──────── SUPPLIED DATA ────────

@[simp] theorem Block.syncShadow_timeBase (r : CmdRef) (b : Block) :
    (b.syncShadow r).thermos.timeBase = b.thermos.timeBase := by
  refine Block.begin_timeBase (fun c b => ?_) _ _ _ _
  split <;> simp

@[simp] theorem Block.swapSets_timeBase (epoch : Nat) (b : Block) : (b.swapSets epoch).thermos.timeBase = b.thermos.timeBase := by
  unfold Block.swapSets
  (repeat' split) <;> simp

@[simp] theorem Block.dataParts_timeBase (b : Block) :
    (∀ r c status, (b.dataFails r c status).thermos.timeBase = b.thermos.timeBase)
    ∧ (∀ r c hs, (b.dataHeads r c hs).thermos.timeBase = b.thermos.timeBase) ∧ (∀ r c p, (b.dataPart r c p).thermos.timeBase = b.thermos.timeBase) := by
  simp [Block.dataFails, Block.dataHeads, Block.dataPart]

@[simp] theorem Block.dmaRead_timeBase (r : CmdRef) (d : DmaData) (b : Block) : (b.dmaRead r d).thermos.timeBase = b.thermos.timeBase := by
  unfold Block.dmaRead
  (repeat' split) <;> simp

/-! ### Plans and epochs (chapters 01 and 17) -/

@[simp] theorem Block.journalOnce_timeBase (b : Block) : b.journalOnce.thermos.timeBase = b.thermos.timeBase := by
  simp [Block.journalOnce]

@[simp] theorem Block.planCommit_timeBase (x : PlanIn) (b : Block) : (b.planCommit x).thermos.timeBase = b.thermos.timeBase := by
  unfold Block.planCommit
  (repeat' split) <;> simp

@[simp] theorem Block.epochEnd_timeBase (b : Block) :
    (∀ k, (b.portRecords k).thermos.timeBase = b.thermos.timeBase) ∧ (∀ g, (b.ifcRecords g).thermos.timeBase = b.thermos.timeBase)
    ∧ b.counterRecords.thermos.timeBase = b.thermos.timeBase ∧ b.endEpoch.thermos.timeBase = b.thermos.timeBase
    ∧ (∀ is, (b.islandsDown is).thermos.timeBase = b.thermos.timeBase) ∧ (∀ is, (b.islandsUp is).thermos.timeBase = b.thermos.timeBase)
    ∧ (∀ ks, (b.closeFrames ks).thermos.timeBase = b.thermos.timeBase) ∧ b.shutEnd.thermos.timeBase = b.thermos.timeBase := by
  simp [Block.portRecords, Block.ifcRecords, Block.counterRecords, Block.endEpoch, Block.islandsDown, Block.islandsUp, Block.closeFrames,
    Block.shutEnd]

@[simp] theorem Block.epochSteps_timeBase (b : Block) :
    (∀ new t c, (b.reconfigure new t c).thermos.timeBase = b.thermos.timeBase)
    ∧ (∀ new t c, (b.rescaleLater new t c).thermos.timeBase = b.thermos.timeBase)
    ∧ (∀ new t, (b.stopUnits new t).thermos.timeBase = b.thermos.timeBase) ∧ (∀ old t, (b.startSlots old t).thermos.timeBase = b.thermos.timeBase)
    ∧ (∀ old, (b.foxSwap old).thermos.timeBase = b.thermos.timeBase) ∧ (∀ old, (b.trailSwap old).thermos.timeBase = b.thermos.timeBase)
    ∧ b.evictAll.thermos.timeBase = b.thermos.timeBase ∧ (∀ made, (b.applyFeatures made).thermos.timeBase = b.thermos.timeBase)
    ∧ (∀ n t made cap, (b.stepRate n t made cap).thermos.timeBase = b.thermos.timeBase)
    ∧ (∀ n t, (b.rebase n t).thermos.timeBase = b.thermos.timeBase) ∧ b.chooseInertial.thermos.timeBase = b.thermos.timeBase
    ∧ (∀ ds, (b.readDram ds).thermos.timeBase = b.thermos.timeBase)
    ∧ (∀ n t len p mw, (b.freshEpoch n t len p mw).thermos.timeBase = b.thermos.timeBase) ∧ b.memberTurn.thermos.timeBase = b.thermos.timeBase
    ∧ b.sweep.thermos.timeBase = b.thermos.timeBase := by
  simp [Block.reconfigure, Block.rescaleLater, Block.stopUnits, Block.startSlots, Block.foxSwap, Block.trailSwap, Block.evictAll, Block.applyFeatures,
    Block.stepRate, Block.rebase, Block.chooseInertial, Block.readDram, Block.freshEpoch, Block.memberTurn, Block.sweep]

@[simp] theorem Block.enterPause_timeBase (t : Tick) (b : Block) : (b.enterPause t).thermos.timeBase = b.thermos.timeBase := by
  unfold Block.enterPause
  (repeat' split) <;> simp

@[simp] theorem Block.restPins_timeBase (old : List Memory) (b : Block) :
    (b.restPins old).thermos.timeBase = b.thermos.timeBase := by
  refine foldl_timeBase _ (fun b pin => ?_) _ b
  split <;> simp

@[simp] theorem Block.owlSwap_timeBase (old : List Memory) (b : Block) :
    (b.owlSwap old).thermos.timeBase = b.thermos.timeBase := by
  refine foldl_timeBase _ (fun b j => ?_) _ b
  (repeat' split) <;> simp

@[simp] theorem Block.leaveJob_timeBase (new : List Memory) (b : Block) : (b.leaveJob new).thermos.timeBase = b.thermos.timeBase := by
  unfold Block.leaveJob
  (repeat' split) <;> simp

@[simp] theorem Block.fragAcks_timeBase (b : Block) :
    b.fragAcks.thermos.timeBase = b.thermos.timeBase := by
  unfold Block.fragAcks
  split
  · refine foldl_timeBase _ (fun b s => ?_) _ b
    dsimp only
    split <;> simp
  · rfl

@[simp] theorem Block.epochStarts_timeBase (b : Block) :
    (∀ n t, (b.swapAt n t).thermos.timeBase = b.thermos.timeBase)
    ∧ (∀ n t dram vack resume, (b.startEpoch n t dram vack resume).thermos.timeBase = b.thermos.timeBase)
    ∧ (∀ dram vack, (b.epochBoundary dram vack).thermos.timeBase = b.thermos.timeBase) := by
  simp [Block.swapAt, Block.startEpoch, Block.epochBoundary]

/-! ### TIME_LOST and PTM (chapter 04) -/

@[simp] theorem Block.timeLost_timeBase (cause : Nat) (b : Block) :
    (b.timeLost cause).thermos.timeBase = b.thermos.timeBase := by
  simp [Block.timeLost]

@[simp] theorem Block.timeRegained_timeBase (cause : Nat) (b : Block) :
    (b.timeRegained cause).thermos.timeBase = b.thermos.timeBase := by
  simp [Block.timeRegained]

@[simp] theorem Block.ptmCommands_timeBase (b : Block) :
    (∀ value, (b.lostAck value).thermos.timeBase = b.thermos.timeBase) ∧ b.ptmStart.thermos.timeBase = b.thermos.timeBase
    ∧ b.ptmDue.thermos.timeBase = b.thermos.timeBase ∧ b.ptmDeferred.thermos.timeBase = b.thermos.timeBase
    ∧ (∀ master delay, (b.ptmComplete master delay).thermos.timeBase = b.thermos.timeBase) ∧ b.ptmFail.thermos.timeBase = b.thermos.timeBase := by
  simp [Block.lostAck, Block.ptmStart, Block.ptmDue, Block.ptmDeferred, Block.ptmComplete, Block.ptmFail]

/-! ### Features, the session and power (chapters 02, 14 and 17) -/

@[simp] theorem Block.linkCommands_timeBase (b : Block) :
    (∀ set h, (b.commitSet set h).thermos.timeBase = b.thermos.timeBase)
    ∧ (∀ word value, (b.acceptWrite word value).thermos.timeBase = b.thermos.timeBase)
    ∧ (∀ value, (b.helloDone value).thermos.timeBase = b.thermos.timeBase)
    ∧ (∀ speed bme msix ptm, (b.linkUp speed bme msix ptm).thermos.timeBase = b.thermos.timeBase) ∧ b.linkDown.thermos.timeBase = b.thermos.timeBase
    ∧ b.busMasterOff.thermos.timeBase = b.thermos.timeBase ∧ b.flr.thermos.timeBase = b.thermos.timeBase := by
  simp [Block.commitSet, Block.acceptWrite, Block.helloDone, Block.linkUp, Block.linkDown, Block.busMasterOff, Block.flr]

@[simp] theorem Block.helloExpiry_timeBase (waiting : List Instr) (b : Block) : (b.helloExpiry waiting).thermos.timeBase = b.thermos.timeBase := by
  unfold Block.helloExpiry
  (repeat' split) <;> simp

@[simp] theorem Block.powerCommands_timeBase (b : Block) :
    (∀ value, (b.budgetWrite value).thermos.timeBase = b.thermos.timeBase) ∧ (∀ value, (b.skinWrite value).thermos.timeBase = b.thermos.timeBase)
    ∧ b.skinReadDue.thermos.timeBase = b.thermos.timeBase ∧ b.skinStale.thermos.timeBase = b.thermos.timeBase
    ∧ (∀ temps valid, (b.dieSample temps valid).thermos.timeBase = b.thermos.timeBase)
    ∧ (∀ sensor temp, (b.thermalTrip sensor temp).thermos.timeBase = b.thermos.timeBase) ∧ b.askPause.thermos.timeBase = b.thermos.timeBase
    ∧ b.pauseRequest.thermos.timeBase = b.thermos.timeBase ∧ b.pauseClear.thermos.timeBase = b.thermos.timeBase
    ∧ b.shutDown.thermos.timeBase = b.thermos.timeBase ∧ b.denWakes.thermos.timeBase = b.thermos.timeBase
    ∧ b.journalCommit.thermos.timeBase = b.thermos.timeBase := by
  simp [Block.budgetWrite, Block.skinWrite, Block.skinReadDue, Block.skinStale, Block.dieSample, Block.thermalTrip, Block.askPause,
    Block.pauseRequest, Block.pauseClear, Block.shutDown, Block.denWakes, Block.journalCommit]

@[simp] theorem Block.skinReadDone_timeBase (value : Option (BitVec 16)) (b : Block) :
    (b.skinReadDone value).thermos.timeBase = b.thermos.timeBase := by
  unfold Block.skinReadDone
  (repeat' split) <;> simp

@[simp] theorem Block.cooldownEnd_timeBase (b : Block) : b.cooldownEnd.thermos.timeBase = b.thermos.timeBase := by
  unfold Block.cooldownEnd
  (repeat' split) <;> simp

@[simp] theorem Block.resume_timeBase (b : Block) : b.resume.thermos.timeBase = b.thermos.timeBase := by
  unfold Block.resume
  (repeat' split) <;> simp

/-! ### The Thermos domain (chapters 04 and 17) -/

@[simp] theorem Block.thermosCommands_timeBase (b : Block) :
    (∀ running, (b.refChange running).thermos.timeBase = b.thermos.timeBase)
    ∧ (∀ kind outcome, (b.logBrown kind outcome).thermos.timeBase = b.thermos.timeBase)
    ∧ (∀ toVbk, (b.sourceSwitch toVbk).thermos.timeBase = b.thermos.timeBase) ∧ b.crystalRestart.thermos.timeBase = b.thermos.timeBase
    ∧ b.thermosExit.thermos.timeBase = b.thermos.timeBase := by
  simp [Block.refChange, Block.logBrown, Block.sourceSwitch, Block.crystalRestart, Block.thermosExit]

@[simp] theorem Block.nvValue_thermos (value : BitVec 32) (err : Bool) (b : Block) : (b.nvValue value err).2.thermos = b.thermos := by
  unfold Block.nvValue
  (repeat' split) <;> simp

/-! ### Boot (chapter 02) -/

@[simp] theorem Block.mainResets_timeBase (b : Block) :
    (∀ rails, (b.mainBrownout rails).thermos.timeBase = b.thermos.timeBase) ∧ b.resetFall.thermos.timeBase = b.thermos.timeBase
    ∧ (∀ value, (b.softReset value).thermos.timeBase = b.thermos.timeBase) := by
  simp [Block.mainBrownout, Block.resetFall, Block.softReset]

@[simp] theorem Block.bootSteps_timeBase (b : Block) :
    b.probeTimeout.thermos.timeBase = b.thermos.timeBase ∧ (∀ word value err, (b.otpResponse word value err).thermos.timeBase = b.thermos.timeBase)
    ∧ b.rollFails.thermos.timeBase = b.thermos.timeBase ∧ b.otpTimeout.thermos.timeBase = b.thermos.timeBase
    ∧ b.slotTimeout.thermos.timeBase = b.thermos.timeBase ∧ b.loadTimeout.thermos.timeBase = b.thermos.timeBase
    ∧ (∀ populated, (b.bringupStart populated).thermos.timeBase = b.thermos.timeBase)
    ∧ (∀ trained mib, (b.dramTrained trained mib).thermos.timeBase = b.thermos.timeBase)
    ∧ (∀ trained mib, (b.trainingDone trained mib).thermos.timeBase = b.thermos.timeBase)
    ∧ (∀ trained mib, (b.trainingTimeout trained mib).thermos.timeBase = b.thermos.timeBase) ∧ b.startUnits.thermos.timeBase = b.thermos.timeBase := by
  simp [Block.probeTimeout, Block.otpResponse, Block.rollFails, Block.otpTimeout, Block.slotTimeout, Block.loadTimeout, Block.bringupStart,
    Block.dramTrained, Block.trainingDone, Block.trainingTimeout, Block.startUnits]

────────

- [EXERCISE REQUIREMENTS]: Note down each line above where the word "skinReadDue" occurs.

- [OUTPUT BELOW]:
    ∧ b.skinReadDue.thermos.timeBase = b.thermos.timeBase ∧ b.skinStale.thermos.timeBase = b.thermos.timeBase
  simp [Block.budgetWrite, Block.skinWrite, Block.skinReadDue, Block.skinStale, Block.dieSample, Block.thermalTrip, Block.askPause,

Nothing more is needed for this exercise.